» Task details
Could you print the full listing below, keeping each line identical?

» Records provided

-- ==== Sys2Proof/Syntax.lean ====
section
/-! DEFINITION. The commands of the part, one constructor for each row of the opcode table, in the table's order. The part is
a block: a command is an access to one of its registers, a packet, a message or a request that reaches it, a step one of its own
units takes, or an event on a pin or a timer. Operands say which unit it concerns and carry what the outside world supplies. -/

namespace Sys2Proof

open Sys2Proof.Machine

» Expected answer
-- ==== Sys2Proof/Syntax.lean ====
section
/-! DEFINITION. The commands of the part, one constructor for each row of the opcode table, in the table's order. The part is
a block: a command is an access to one of its registers, a packet, a message or a request that reaches it, a step one of its own
units takes, or an event on a pin or a timer. Operands say which unit it concerns and carry what the outside world supplies. -/

namespace Sys2Proof

open Sys2Proof.Machine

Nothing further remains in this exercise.